Turning to face the Elf, Doc said, ‘Either your friend has the strangest anatomy I’ve ever seen, or he’s not who or what he claims to be.’

Pran pondered this a moment in silence. However, instead of responding to Doc’s observations, he said, ‘My friends, I owe you an apology! I did not anticipate this turn of events; I will endeavour to make amends as soon as may be. Yet, in truth, I did make every attempt to avoid such an occurrence; as a soldier in the King’s armed forces, a service that by its nature carries certain attendant risks, I have ever been fearful for those close to me. I have, from time to time, speculated that my premises may have been watched, but I did not realize the extent to which I was being spied upon. It was my assumption that upon relinquishing my captaincy, any competitive interest in my person, or personal enmities incurred when executing my duties, would over the last year have waned and been quite forgotten. However,’ he added, ‘as Prince Cir has reminded me, such was not the case. I am sorry. I have erred.’

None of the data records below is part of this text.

/-- An instruction takes force at the test port. Entering one that holds the hub resets it; leaving those lets the start steps
run. -/
def Hub.tapTo (h : Hub) (t : Tap) : Hub :=
  let was := h.tap.holds
  let h := { h with tap := t }
  if t.holds && !was then
    if h.start.off then h else h.resetAll.setFld F.JNL_STAT_CAUSE 0 2
  else if was && !t.holds && !h.holds then h.startBegins 2
  else h

/-- The boundary register captures the balls and is loaded with what was shifted in. -/
def Tap.scan (t : Tap) (ir : W8) (balls shifted : BitVec 136) : Tap :=
  { t with ir := ir, captured := balls, cells := (shifted &&& ~~~ilkCells) ||| (balls &&& ilkCells) }

/-! ### Commands -/

/-- POWER_ON (R589). -/
def execPowerOn (straps : BitVec 6) (s : State) : Host.Outcome State Fault Refusal := goesOn s (s.hub.powerOn straps)

/-- SUPPLY_BELOW_FALLING_THRESHOLD (R589, R590). -/
def execSupplyBelowFallingThreshold (s : State) : Host.Outcome State Fault Refusal := .next { s with hub := s.hub.powerless }

/-- RST_N_ASSERT (R423, R424). -/
def execRstNAssert (s : State) : Host.Outcome State Fault Refusal := .next { s with hub := s.hub.pinAsserts }

/-- RST_N_RELEASE (R424). -/
def execRstNRelease (s : State) : Host.Outcome State Fault Refusal := goesOn s s.hub.pinReleases

/-- RST_N_MASK (R425). -/
def execRstNMask (s : State) : Host.Outcome State Fault Refusal := goesOn s s.hub.pinMasks

/-- RST_N_REARM (R425). -/
def execRstNRearm (s : State) : Host.Outcome State Fault Refusal := .next { s with hub := s.hub.pinRearms }

/-- WARM_RESET (R421). -/
def execWarmReset (s : State) : Host.Outcome State Fault Refusal := goesOn s s.hub.warmReset

/-- S00_POWER_GOOD (R426). -/
def execS00PowerGood (dur : Nat) (s : State) : Host.Outcome State Fault Refusal := .next { s with hub := s.hub.s00 dur }

/-- S01_CRYSTAL_CHECK (R426). -/
def execS01CrystalCheck (okA okB : Bool) (dur : Nat) (s : State) : Host.Outcome State Fault Refusal :=
  .next { s with hub := s.hub.s01 okA okB dur }

/-- S02_PLL_LOCK (R426, R605). -/
def execS02PllLock (okA okB : Bool) (dur : Nat) (s : State) : Host.Outcome State Fault Refusal :=
  .next { s with hub := s.hub.s02 okA okB dur }

/-- START_RERUN (R427). -/
def execStartRerun (s : State) : Host.Outcome State Fault Refusal := .next { s with hub := s.hub.startRerun }

/-- S03_LANE_SEARCH (R428). -/
def execS03LaneSearch (framed failed : BitVec 24) (found : Found) (dur : Nat) (s : State) :
    Host.Outcome State Fault Refusal :=
  .next { s with hub := s.hub.s03 framed failed found.rate found.first.val dur }

/-- S04_GRID_PLACE (R426). -/
def execS04GridPlace (dur : Nat) (s : State) : Host.Outcome State Fault Refusal := .next { s with hub := s.hub.s04 dur }

/-- S05_ADDRESS (R30). -/
def execS05Address (dur : Nat) (s : State) : Host.Outcome State Fault Refusal := .next { s with hub := s.hub.s05 dur }

/-- S06_MEMORY_TEST: the failing rows, as memory and row (R426, R430). -/
def execS06MemoryTest (rows : List (BitVec 10 × BitVec 11)) (dur : Nat) (s : State) : Host.Outcome State Fault Refusal :=
  goesOn s (s.hub.s06 (rows.map fun r => (r.1.toNat, r.2.toNat)) dur)

/-- S07_TDC_CHECK: the lines that failed (R426, R430). -/
def execS07TdcCheck (bad : List (Fin 544 × Bool)) (dur : Nat) (s : State) : Host.Outcome State Fault Refusal :=
  .next { s with hub := s.hub.s07 (bad.map fun b => (b.1.val, b.2)) dur }

/-- S08_DIGITISER_TEST: the digitiser slots that failed (R426, R430). -/
def execS08DigitiserTest (bad : List (Fin 544)) (dur : Nat) (s : State) : Host.Outcome State Fault Refusal :=
  goesOn s (s.hub.s08 (bad.map fun p => p.val) dur)

/-- S09_STRAP_CHECK (R426, R434). -/
def execS09StrapCheck (read1 read2 : BitVec 6) (dur : Nat) (s : State) : Host.Outcome State Fault Refusal :=
  .next { s with hub := s.hub.s09 read1 read2 dur }

/-- LANE_SEARCH_REPEAT (R26, R432). -/
def execLaneSearchRepeat (s : State) : Host.Outcome State Fault Refusal := .next { s with hub := s.hub.searchAgain }

/-- LOCKSTEP_RECOVERY (R475). -/
def execLockstepRecovery (badA badB : Bool) (s : State) : Host.Outcome State Fault Refusal :=
  goesOn s (s.hub.awake (s.hub.lockstep badA badB))

/-- TAP_RESET: the TAP returns to IDCODE (R595). -/
def execTapReset (s : State) : Host.Outcome State Fault Refusal :=
  goesOn s (s.hub.tapTo { s.hub.tap with ir := 0x01, dr := 0x1512455F })

/-- EXTEST (R596). -/
def execExtest (balls shifted : BitVec 136) (s : State) : Host.Outcome State Fault Refusal :=
  goesOn s (s.hub.tapTo (s.hub.tap.scan 0x00 balls shifted))

/-- IDCODE (R595). -/
def execIdcode (s : State) : Host.Outcome State Fault Refusal :=
  goesOn s (s.hub.tapTo { s.hub.tap with ir := 0x01, dr := 0x1512455F })

/-- SAMPLE_PRELOAD (R595). -/
def execSamplePreload (balls shifted : BitVec 136) (s : State) : Host.Outcome State Fault Refusal :=
  goesOn s (s.hub.tapTo (s.hub.tap.scan 0x02 balls shifted))

/-- CLAMP: the outputs are held from the boundary register, and BYPASS is selected (R596). -/
def execClamp (s : State) : Host.Outcome State Fault Refusal :=
  goesOn s (s.hub.tapTo { s.hub.tap with ir := 0x04, dr := 0 })

/-- HIGHZ (R596). -/
def execHighz (s : State) : Host.Outcome State Fault Refusal :=
  goesOn s (s.hub.tapTo { s.hub.tap with ir := 0x05, dr := 0 })

/-- EXTEST_PULSE (R596). -/
def execExtestPulse (balls shifted : BitVec 136) (s : State) : Host.Outcome State Fault Refusal :=
  goesOn s (s.hub.tapTo (s.hub.tap.scan 0x10 balls shifted))

/-- EXTEST_TRAIN (R596). -/
def execExtestTrain (balls shifted : BitVec 136) (s : State) : Host.Outcome State Fault Refusal :=
  goesOn s (s.hub.tapTo (s.hub.tap.scan 0x11 balls shifted))

/-- BYPASS (R595). -/
def execBypass (s : State) : Host.Outcome State Fault Refusal :=
  goesOn s (s.hub.tapTo { s.hub.tap with ir := 0xFF, dr := 0 })

end Sys2Proof.Machine
end

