-- ==== Sys2Proof/Machine/Dispatch.lean ====
section
/-! DEFINITION. The dispatcher: one arm per command, each a direct call of its meaning. -/

namespace Sys2Proof.Machine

‘Don’t be ridiculous!’ Doc muttered, gruffly. ‘Your Prince Cir is a dangerous and unpredictable lunatic. You’re not responsible for his actions.’

‘Ditto,’ Ralph said, though it was obvious the main focus of his thoughts was elsewhere. At last, he said, ‘Will Cir’s soldier’s have done anything, do you think?’ It was apparent from his tone of voice, as well as his visage, that he was visibly upset by what he was thinking. ‘I mean, they are soldiers. They will just take civilians prisoner, until they get further orders, won’t they?’

‘That,’ Pran said, his face pale with his own unspoken fears, ‘depends entirely on what they were initially ordered to do. Regardless, many of Prince Cir’s soldiers can’t be trusted to follow orders, and many take licence from the Prince’s actions.’ In a barely audible voice, he added, ‘There is no telling what his soldiers will do . . . or what they are capable of.’